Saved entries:
>>>>>
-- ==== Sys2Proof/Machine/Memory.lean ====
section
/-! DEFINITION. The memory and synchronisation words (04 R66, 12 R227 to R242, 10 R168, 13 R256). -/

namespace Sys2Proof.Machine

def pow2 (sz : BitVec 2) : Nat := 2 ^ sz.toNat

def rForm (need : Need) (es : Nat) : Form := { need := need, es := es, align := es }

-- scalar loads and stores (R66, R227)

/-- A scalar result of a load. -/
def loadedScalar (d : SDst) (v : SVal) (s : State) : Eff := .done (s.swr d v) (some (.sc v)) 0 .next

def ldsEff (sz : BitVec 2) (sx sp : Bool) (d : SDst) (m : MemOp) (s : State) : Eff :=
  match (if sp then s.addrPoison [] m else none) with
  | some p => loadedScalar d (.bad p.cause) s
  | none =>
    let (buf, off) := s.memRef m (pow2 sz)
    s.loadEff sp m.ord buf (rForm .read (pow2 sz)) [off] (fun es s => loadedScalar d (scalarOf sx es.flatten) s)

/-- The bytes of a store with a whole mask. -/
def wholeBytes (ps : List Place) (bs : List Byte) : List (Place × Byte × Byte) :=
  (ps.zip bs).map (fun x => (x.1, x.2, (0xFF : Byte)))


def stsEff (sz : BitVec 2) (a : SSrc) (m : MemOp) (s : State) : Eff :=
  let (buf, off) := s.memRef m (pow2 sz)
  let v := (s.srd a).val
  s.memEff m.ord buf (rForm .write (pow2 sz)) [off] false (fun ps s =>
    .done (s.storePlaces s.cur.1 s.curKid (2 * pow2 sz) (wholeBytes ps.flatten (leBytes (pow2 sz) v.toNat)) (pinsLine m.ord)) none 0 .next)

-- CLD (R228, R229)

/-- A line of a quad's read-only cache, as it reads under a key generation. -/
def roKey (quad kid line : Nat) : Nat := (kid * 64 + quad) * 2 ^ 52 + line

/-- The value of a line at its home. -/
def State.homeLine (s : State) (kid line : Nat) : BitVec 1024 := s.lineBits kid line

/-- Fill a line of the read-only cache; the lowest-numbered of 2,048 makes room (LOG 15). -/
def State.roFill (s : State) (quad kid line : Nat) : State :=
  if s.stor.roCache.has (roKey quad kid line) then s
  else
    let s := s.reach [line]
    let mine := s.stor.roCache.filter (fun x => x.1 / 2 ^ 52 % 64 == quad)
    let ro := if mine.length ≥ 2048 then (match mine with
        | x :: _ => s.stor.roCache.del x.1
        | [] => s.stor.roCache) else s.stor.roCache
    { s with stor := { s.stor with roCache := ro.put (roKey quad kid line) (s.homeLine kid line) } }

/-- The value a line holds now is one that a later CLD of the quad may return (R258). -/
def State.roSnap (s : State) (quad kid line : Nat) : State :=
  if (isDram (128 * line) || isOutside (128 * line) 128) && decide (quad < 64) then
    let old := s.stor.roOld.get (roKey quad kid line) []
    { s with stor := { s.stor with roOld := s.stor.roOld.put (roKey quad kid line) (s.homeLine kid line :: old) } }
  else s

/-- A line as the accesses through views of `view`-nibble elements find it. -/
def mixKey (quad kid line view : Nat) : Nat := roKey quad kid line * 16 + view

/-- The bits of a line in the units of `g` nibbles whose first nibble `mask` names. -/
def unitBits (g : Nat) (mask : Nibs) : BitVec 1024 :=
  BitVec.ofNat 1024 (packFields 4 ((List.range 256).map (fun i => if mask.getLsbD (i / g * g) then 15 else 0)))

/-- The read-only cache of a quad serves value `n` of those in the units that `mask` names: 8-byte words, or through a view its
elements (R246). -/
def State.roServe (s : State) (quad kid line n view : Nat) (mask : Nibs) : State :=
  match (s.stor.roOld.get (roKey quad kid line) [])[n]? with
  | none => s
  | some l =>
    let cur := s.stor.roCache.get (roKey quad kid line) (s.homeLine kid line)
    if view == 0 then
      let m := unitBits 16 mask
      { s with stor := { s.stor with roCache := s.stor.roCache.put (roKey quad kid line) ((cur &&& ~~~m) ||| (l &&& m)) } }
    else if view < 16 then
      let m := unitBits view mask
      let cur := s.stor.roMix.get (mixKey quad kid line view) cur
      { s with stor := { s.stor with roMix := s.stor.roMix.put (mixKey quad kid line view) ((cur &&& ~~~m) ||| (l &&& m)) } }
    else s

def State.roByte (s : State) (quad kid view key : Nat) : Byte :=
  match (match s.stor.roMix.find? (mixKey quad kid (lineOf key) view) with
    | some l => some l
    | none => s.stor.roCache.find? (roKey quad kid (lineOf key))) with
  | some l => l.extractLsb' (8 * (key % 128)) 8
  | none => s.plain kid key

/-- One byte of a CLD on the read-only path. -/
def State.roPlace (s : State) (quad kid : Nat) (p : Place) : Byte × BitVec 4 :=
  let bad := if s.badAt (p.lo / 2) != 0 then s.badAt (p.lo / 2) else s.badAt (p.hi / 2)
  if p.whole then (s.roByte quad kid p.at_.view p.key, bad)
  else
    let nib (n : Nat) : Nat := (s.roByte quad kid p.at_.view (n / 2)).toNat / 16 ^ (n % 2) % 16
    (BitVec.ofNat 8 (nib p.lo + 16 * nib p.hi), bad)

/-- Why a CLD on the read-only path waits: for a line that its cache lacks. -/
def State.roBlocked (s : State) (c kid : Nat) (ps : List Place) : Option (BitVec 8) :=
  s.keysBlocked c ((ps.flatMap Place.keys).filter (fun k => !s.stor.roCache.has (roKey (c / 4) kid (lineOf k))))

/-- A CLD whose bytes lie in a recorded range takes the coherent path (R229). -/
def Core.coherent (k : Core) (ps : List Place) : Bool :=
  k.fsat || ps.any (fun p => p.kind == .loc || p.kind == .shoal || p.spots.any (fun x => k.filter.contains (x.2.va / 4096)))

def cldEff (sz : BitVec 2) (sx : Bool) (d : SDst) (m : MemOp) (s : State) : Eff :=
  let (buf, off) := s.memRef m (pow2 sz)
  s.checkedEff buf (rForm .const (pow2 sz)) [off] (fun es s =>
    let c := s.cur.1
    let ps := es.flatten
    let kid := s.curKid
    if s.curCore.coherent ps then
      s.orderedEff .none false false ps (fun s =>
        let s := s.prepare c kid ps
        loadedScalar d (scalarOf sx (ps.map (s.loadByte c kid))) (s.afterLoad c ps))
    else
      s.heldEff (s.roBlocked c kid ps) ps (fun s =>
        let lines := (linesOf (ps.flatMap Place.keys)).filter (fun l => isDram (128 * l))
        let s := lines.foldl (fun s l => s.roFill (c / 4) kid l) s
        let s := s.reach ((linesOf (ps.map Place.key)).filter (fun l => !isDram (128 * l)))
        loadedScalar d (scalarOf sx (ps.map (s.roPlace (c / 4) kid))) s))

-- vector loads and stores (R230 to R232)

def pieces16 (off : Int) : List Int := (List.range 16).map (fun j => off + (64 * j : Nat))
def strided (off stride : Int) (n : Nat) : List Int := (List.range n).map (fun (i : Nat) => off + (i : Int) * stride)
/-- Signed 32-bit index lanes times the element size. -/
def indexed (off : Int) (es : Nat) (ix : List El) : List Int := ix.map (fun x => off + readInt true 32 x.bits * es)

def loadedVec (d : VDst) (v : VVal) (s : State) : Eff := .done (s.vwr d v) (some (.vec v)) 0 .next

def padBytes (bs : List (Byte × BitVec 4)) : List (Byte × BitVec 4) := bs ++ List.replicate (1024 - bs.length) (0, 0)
<<<<<
>>>>>
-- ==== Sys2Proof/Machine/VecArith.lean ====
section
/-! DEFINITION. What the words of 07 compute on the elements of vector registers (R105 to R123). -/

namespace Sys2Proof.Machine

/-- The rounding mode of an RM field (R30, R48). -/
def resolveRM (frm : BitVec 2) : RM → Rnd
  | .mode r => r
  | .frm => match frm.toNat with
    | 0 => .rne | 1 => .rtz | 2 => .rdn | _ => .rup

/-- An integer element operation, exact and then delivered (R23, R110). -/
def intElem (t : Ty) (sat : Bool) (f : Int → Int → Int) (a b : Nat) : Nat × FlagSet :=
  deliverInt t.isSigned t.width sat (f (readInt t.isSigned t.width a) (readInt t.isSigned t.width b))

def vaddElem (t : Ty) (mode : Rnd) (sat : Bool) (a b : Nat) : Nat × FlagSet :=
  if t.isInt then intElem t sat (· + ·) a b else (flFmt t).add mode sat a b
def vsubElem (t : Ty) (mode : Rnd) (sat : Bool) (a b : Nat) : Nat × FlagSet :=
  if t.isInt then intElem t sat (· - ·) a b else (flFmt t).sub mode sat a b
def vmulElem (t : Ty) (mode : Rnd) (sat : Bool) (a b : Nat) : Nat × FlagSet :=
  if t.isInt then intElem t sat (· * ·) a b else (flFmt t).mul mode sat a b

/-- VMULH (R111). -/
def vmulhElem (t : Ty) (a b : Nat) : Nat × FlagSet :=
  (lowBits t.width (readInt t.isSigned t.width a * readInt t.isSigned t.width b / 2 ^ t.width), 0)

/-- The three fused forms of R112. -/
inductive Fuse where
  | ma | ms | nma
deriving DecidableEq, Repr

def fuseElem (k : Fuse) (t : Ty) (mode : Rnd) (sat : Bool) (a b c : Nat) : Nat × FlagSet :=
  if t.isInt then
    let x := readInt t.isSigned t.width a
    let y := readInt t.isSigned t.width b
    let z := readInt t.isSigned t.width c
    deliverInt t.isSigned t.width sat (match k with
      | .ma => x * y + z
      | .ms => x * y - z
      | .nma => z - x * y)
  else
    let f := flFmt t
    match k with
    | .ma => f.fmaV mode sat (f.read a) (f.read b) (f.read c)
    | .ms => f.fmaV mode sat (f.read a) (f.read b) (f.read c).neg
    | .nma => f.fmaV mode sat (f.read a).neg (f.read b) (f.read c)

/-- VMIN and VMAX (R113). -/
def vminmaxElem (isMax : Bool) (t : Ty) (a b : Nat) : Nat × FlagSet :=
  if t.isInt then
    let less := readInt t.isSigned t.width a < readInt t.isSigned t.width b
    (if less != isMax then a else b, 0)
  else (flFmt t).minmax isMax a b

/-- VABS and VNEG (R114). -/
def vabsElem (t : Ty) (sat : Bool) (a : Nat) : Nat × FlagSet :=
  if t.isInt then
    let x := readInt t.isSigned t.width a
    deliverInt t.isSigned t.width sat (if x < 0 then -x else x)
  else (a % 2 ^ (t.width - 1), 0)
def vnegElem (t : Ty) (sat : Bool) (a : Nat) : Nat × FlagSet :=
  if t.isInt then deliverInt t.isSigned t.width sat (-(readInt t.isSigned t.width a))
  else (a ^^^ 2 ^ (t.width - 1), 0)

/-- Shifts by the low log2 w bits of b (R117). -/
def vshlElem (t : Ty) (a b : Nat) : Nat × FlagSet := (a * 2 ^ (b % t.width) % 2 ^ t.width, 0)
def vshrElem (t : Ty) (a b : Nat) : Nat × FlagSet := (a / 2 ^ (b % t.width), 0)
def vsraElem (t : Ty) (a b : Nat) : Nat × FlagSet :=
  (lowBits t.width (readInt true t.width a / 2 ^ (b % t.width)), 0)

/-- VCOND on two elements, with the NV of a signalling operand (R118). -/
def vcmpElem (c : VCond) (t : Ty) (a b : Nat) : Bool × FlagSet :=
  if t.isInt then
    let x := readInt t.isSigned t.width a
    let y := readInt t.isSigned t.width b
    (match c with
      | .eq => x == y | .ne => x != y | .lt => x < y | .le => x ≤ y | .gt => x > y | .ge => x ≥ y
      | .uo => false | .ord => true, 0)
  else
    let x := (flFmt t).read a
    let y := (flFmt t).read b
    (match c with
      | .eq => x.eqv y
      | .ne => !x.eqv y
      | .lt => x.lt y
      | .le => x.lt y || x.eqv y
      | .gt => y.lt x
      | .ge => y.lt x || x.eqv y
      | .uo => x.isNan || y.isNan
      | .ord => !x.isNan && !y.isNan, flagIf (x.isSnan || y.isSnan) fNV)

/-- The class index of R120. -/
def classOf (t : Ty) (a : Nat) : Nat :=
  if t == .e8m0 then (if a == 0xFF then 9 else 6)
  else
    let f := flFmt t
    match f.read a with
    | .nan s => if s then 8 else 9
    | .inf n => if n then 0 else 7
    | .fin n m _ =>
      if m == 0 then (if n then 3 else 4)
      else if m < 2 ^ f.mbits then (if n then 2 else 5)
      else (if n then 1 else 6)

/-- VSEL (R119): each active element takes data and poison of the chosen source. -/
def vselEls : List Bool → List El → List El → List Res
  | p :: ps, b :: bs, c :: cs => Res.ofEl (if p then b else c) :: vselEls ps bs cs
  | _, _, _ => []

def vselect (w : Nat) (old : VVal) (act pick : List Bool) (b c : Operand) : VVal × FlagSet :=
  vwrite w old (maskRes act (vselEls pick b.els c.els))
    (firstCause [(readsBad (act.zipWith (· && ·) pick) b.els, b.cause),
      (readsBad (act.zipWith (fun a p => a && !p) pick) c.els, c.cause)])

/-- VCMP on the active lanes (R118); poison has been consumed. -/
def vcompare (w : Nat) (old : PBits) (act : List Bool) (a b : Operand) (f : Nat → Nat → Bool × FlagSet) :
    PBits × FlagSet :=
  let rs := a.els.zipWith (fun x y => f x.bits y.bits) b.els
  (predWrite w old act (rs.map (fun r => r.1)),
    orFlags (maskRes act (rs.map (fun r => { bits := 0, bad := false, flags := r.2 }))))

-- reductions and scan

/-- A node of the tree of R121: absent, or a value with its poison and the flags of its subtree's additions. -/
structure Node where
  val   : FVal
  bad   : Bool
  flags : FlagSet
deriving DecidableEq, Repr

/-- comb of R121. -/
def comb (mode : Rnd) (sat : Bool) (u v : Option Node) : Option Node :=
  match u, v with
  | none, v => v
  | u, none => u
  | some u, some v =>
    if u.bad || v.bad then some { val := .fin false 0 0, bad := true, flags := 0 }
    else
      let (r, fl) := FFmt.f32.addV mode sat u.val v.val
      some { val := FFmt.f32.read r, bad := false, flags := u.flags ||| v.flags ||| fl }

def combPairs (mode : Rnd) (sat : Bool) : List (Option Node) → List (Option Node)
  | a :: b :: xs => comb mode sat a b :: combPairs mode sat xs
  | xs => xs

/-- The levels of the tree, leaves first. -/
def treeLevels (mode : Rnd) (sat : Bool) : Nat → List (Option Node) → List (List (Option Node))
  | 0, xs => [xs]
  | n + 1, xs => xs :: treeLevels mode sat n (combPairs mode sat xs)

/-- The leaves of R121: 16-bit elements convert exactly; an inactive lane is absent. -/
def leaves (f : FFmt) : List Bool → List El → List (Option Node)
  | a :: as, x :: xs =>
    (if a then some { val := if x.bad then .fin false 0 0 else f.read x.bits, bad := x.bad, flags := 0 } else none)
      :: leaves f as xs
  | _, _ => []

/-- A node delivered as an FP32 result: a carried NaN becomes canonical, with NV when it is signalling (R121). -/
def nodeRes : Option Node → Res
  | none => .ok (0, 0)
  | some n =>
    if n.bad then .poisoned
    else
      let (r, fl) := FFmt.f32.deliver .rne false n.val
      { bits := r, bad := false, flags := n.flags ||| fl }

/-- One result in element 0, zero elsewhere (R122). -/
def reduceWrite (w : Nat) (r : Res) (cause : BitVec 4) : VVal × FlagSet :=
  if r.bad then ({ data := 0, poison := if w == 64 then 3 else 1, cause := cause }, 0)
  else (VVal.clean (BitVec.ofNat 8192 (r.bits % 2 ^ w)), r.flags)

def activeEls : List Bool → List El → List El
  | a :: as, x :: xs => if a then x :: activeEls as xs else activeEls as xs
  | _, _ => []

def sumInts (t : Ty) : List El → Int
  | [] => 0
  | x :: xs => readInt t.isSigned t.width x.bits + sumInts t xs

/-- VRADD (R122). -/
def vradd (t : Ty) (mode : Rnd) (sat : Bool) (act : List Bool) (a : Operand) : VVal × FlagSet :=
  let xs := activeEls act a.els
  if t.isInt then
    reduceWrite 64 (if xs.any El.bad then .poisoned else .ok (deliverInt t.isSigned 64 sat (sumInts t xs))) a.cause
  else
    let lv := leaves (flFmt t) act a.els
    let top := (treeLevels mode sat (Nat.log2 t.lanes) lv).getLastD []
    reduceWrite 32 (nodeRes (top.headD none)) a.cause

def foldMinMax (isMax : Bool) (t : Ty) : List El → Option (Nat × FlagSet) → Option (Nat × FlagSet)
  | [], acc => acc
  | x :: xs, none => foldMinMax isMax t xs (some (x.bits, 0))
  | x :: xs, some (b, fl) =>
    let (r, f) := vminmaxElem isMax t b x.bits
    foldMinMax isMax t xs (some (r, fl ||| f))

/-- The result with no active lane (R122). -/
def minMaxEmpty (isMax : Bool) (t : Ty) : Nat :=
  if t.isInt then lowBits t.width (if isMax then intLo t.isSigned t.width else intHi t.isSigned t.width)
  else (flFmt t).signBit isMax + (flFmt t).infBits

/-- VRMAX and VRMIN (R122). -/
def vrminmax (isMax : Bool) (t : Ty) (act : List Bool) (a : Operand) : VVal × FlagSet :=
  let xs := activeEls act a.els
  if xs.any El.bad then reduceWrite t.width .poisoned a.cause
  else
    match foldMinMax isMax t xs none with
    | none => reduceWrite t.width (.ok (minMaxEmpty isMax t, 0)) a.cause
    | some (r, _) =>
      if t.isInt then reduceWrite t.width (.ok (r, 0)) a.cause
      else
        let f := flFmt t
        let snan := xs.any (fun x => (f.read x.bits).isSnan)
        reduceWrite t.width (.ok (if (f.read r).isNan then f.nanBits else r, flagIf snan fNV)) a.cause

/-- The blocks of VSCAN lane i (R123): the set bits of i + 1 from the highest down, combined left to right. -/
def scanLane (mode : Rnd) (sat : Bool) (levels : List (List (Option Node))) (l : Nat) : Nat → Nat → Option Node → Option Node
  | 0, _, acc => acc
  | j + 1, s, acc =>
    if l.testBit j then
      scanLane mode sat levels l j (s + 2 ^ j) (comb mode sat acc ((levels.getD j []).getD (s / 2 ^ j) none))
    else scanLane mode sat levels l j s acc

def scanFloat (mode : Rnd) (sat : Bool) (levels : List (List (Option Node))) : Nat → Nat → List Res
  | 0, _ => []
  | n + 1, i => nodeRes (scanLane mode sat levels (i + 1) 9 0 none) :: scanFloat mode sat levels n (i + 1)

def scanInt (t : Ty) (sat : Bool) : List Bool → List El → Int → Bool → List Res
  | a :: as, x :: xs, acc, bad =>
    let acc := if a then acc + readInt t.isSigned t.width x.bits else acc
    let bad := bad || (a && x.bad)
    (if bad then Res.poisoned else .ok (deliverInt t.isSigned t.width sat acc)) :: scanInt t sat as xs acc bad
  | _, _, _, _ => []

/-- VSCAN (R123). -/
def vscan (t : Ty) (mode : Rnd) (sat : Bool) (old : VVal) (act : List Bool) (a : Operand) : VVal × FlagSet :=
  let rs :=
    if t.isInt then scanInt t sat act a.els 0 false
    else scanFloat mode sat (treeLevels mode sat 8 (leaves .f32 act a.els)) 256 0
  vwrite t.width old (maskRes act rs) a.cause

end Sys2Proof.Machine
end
<<<<<
>>>>>
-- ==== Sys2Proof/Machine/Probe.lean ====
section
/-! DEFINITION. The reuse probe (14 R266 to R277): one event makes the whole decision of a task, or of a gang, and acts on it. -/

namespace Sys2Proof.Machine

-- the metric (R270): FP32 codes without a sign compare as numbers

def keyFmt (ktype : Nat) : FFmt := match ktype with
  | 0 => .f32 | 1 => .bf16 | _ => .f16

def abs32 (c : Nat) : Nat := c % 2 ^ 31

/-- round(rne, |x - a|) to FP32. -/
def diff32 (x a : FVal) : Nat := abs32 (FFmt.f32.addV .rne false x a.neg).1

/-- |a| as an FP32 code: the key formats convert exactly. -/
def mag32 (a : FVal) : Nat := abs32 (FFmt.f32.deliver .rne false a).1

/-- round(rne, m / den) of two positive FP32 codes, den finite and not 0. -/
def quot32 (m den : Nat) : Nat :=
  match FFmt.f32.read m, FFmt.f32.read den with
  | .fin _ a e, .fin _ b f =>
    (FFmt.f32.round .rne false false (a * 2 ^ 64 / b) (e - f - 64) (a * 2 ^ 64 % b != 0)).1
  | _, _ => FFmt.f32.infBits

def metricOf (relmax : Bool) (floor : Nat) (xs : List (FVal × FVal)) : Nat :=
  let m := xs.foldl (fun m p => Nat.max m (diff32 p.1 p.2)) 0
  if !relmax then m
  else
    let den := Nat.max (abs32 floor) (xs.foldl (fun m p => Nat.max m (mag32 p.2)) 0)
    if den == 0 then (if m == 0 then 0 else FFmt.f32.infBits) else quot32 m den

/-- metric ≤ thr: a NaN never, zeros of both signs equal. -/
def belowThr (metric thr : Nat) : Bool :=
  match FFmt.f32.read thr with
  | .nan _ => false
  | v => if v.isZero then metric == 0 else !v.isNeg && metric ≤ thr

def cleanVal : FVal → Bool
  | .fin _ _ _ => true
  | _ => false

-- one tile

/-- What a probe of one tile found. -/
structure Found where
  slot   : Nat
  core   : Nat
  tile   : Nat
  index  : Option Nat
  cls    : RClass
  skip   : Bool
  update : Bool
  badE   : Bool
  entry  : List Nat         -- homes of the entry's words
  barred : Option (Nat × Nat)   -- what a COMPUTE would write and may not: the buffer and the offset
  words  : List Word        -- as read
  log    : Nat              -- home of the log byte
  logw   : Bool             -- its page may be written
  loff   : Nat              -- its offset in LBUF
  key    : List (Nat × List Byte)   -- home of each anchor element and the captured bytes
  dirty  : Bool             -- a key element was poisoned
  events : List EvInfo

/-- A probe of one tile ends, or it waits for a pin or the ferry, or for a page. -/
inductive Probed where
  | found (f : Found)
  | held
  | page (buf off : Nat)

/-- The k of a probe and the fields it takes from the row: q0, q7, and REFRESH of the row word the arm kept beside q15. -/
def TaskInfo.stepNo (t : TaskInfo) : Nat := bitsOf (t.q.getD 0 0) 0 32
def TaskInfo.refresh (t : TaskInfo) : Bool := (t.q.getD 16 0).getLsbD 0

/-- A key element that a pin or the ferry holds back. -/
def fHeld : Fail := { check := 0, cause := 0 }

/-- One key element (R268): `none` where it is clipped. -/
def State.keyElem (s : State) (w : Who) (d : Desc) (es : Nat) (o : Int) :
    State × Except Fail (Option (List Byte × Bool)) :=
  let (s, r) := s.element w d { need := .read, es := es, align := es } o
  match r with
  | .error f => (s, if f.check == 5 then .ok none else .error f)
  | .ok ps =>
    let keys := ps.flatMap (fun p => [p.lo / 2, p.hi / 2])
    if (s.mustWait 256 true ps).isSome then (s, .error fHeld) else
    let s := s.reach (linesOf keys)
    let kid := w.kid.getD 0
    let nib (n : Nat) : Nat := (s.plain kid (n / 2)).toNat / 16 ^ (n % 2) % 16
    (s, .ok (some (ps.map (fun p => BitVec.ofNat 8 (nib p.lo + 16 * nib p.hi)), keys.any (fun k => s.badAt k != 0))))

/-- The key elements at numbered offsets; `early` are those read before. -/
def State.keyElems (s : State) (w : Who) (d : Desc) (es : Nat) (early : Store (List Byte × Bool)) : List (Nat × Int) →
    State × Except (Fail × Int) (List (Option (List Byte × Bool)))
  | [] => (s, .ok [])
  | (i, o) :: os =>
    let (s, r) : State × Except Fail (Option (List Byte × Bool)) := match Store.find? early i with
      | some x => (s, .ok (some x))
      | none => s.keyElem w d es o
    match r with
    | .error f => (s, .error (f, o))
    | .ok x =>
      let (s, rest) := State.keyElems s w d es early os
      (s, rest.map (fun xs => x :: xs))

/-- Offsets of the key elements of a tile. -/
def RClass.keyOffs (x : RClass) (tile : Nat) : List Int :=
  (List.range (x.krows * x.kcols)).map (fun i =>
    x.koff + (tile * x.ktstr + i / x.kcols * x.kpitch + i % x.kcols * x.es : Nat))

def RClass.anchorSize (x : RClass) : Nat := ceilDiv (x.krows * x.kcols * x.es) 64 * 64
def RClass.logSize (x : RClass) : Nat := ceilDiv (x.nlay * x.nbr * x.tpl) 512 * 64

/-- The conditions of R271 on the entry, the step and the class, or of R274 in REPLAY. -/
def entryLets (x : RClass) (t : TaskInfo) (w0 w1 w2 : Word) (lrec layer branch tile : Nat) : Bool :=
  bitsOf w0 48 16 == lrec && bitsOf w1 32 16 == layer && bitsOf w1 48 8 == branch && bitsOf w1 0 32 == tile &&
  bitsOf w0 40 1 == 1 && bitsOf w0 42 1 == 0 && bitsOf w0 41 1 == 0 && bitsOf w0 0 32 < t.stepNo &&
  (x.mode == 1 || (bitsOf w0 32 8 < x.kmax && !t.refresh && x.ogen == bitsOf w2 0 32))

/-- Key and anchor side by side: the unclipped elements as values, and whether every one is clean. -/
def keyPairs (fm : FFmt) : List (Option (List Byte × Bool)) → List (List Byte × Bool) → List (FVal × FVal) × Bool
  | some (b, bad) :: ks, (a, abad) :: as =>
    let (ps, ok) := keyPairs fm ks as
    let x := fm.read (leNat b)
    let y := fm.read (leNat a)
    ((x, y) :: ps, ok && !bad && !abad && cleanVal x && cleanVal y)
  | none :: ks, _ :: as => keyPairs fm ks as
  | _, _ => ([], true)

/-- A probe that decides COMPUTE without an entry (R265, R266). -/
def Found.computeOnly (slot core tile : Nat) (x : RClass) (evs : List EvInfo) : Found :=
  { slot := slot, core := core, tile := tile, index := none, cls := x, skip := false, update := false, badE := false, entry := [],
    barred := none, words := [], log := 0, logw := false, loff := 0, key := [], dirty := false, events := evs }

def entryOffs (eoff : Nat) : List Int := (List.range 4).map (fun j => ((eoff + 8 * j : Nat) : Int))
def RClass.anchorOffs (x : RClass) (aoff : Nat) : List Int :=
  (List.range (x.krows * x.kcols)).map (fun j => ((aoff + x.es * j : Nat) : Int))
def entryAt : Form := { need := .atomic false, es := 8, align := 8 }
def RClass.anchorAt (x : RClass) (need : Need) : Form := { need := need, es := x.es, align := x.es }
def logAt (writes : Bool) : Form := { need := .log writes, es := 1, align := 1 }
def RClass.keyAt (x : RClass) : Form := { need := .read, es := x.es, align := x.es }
<<<<<
Problem statement: Every line from the line containing "def vaddElem (t" through the line containing "else (flFmt t).minmax isMax a b" in the records above must be retyped exactly. Leave out the rest.

Written answer:
def vaddElem (t : Ty) (mode : Rnd) (sat : Bool) (a b : Nat) : Nat × FlagSet :=
  if t.isInt then intElem t sat (· + ·) a b else (flFmt t).add mode sat a b
def vsubElem (t : Ty) (mode : Rnd) (sat : Bool) (a b : Nat) : Nat × FlagSet :=
  if t.isInt then intElem t sat (· - ·) a b else (flFmt t).sub mode sat a b
def vmulElem (t : Ty) (mode : Rnd) (sat : Bool) (a b : Nat) : Nat × FlagSet :=
  if t.isInt then intElem t sat (· * ·) a b else (flFmt t).mul mode sat a b

/-- VMULH (R111). -/
def vmulhElem (t : Ty) (a b : Nat) : Nat × FlagSet :=
  (lowBits t.width (readInt t.isSigned t.width a * readInt t.isSigned t.width b / 2 ^ t.width), 0)

/-- The three fused forms of R112. -/
inductive Fuse where
  | ma | ms | nma
deriving DecidableEq, Repr

def fuseElem (k : Fuse) (t : Ty) (mode : Rnd) (sat : Bool) (a b c : Nat) : Nat × FlagSet :=
  if t.isInt then
    let x := readInt t.isSigned t.width a
    let y := readInt t.isSigned t.width b
    let z := readInt t.isSigned t.width c
    deliverInt t.isSigned t.width sat (match k with
      | .ma => x * y + z
      | .ms => x * y - z
      | .nma => z - x * y)
  else
    let f := flFmt t
    match k with
    | .ma => f.fmaV mode sat (f.read a) (f.read b) (f.read c)
    | .ms => f.fmaV mode sat (f.read a) (f.read b) (f.read c).neg
    | .nma => f.fmaV mode sat (f.read a).neg (f.read b) (f.read c)

/-- VMIN and VMAX (R113). -/
def vminmaxElem (isMax : Bool) (t : Ty) (a b : Nat) : Nat × FlagSet :=
  if t.isInt then
    let less := readInt t.isSigned t.width a < readInt t.isSigned t.width b
    (if less != isMax then a else b, 0)
  else (flFmt t).minmax isMax a b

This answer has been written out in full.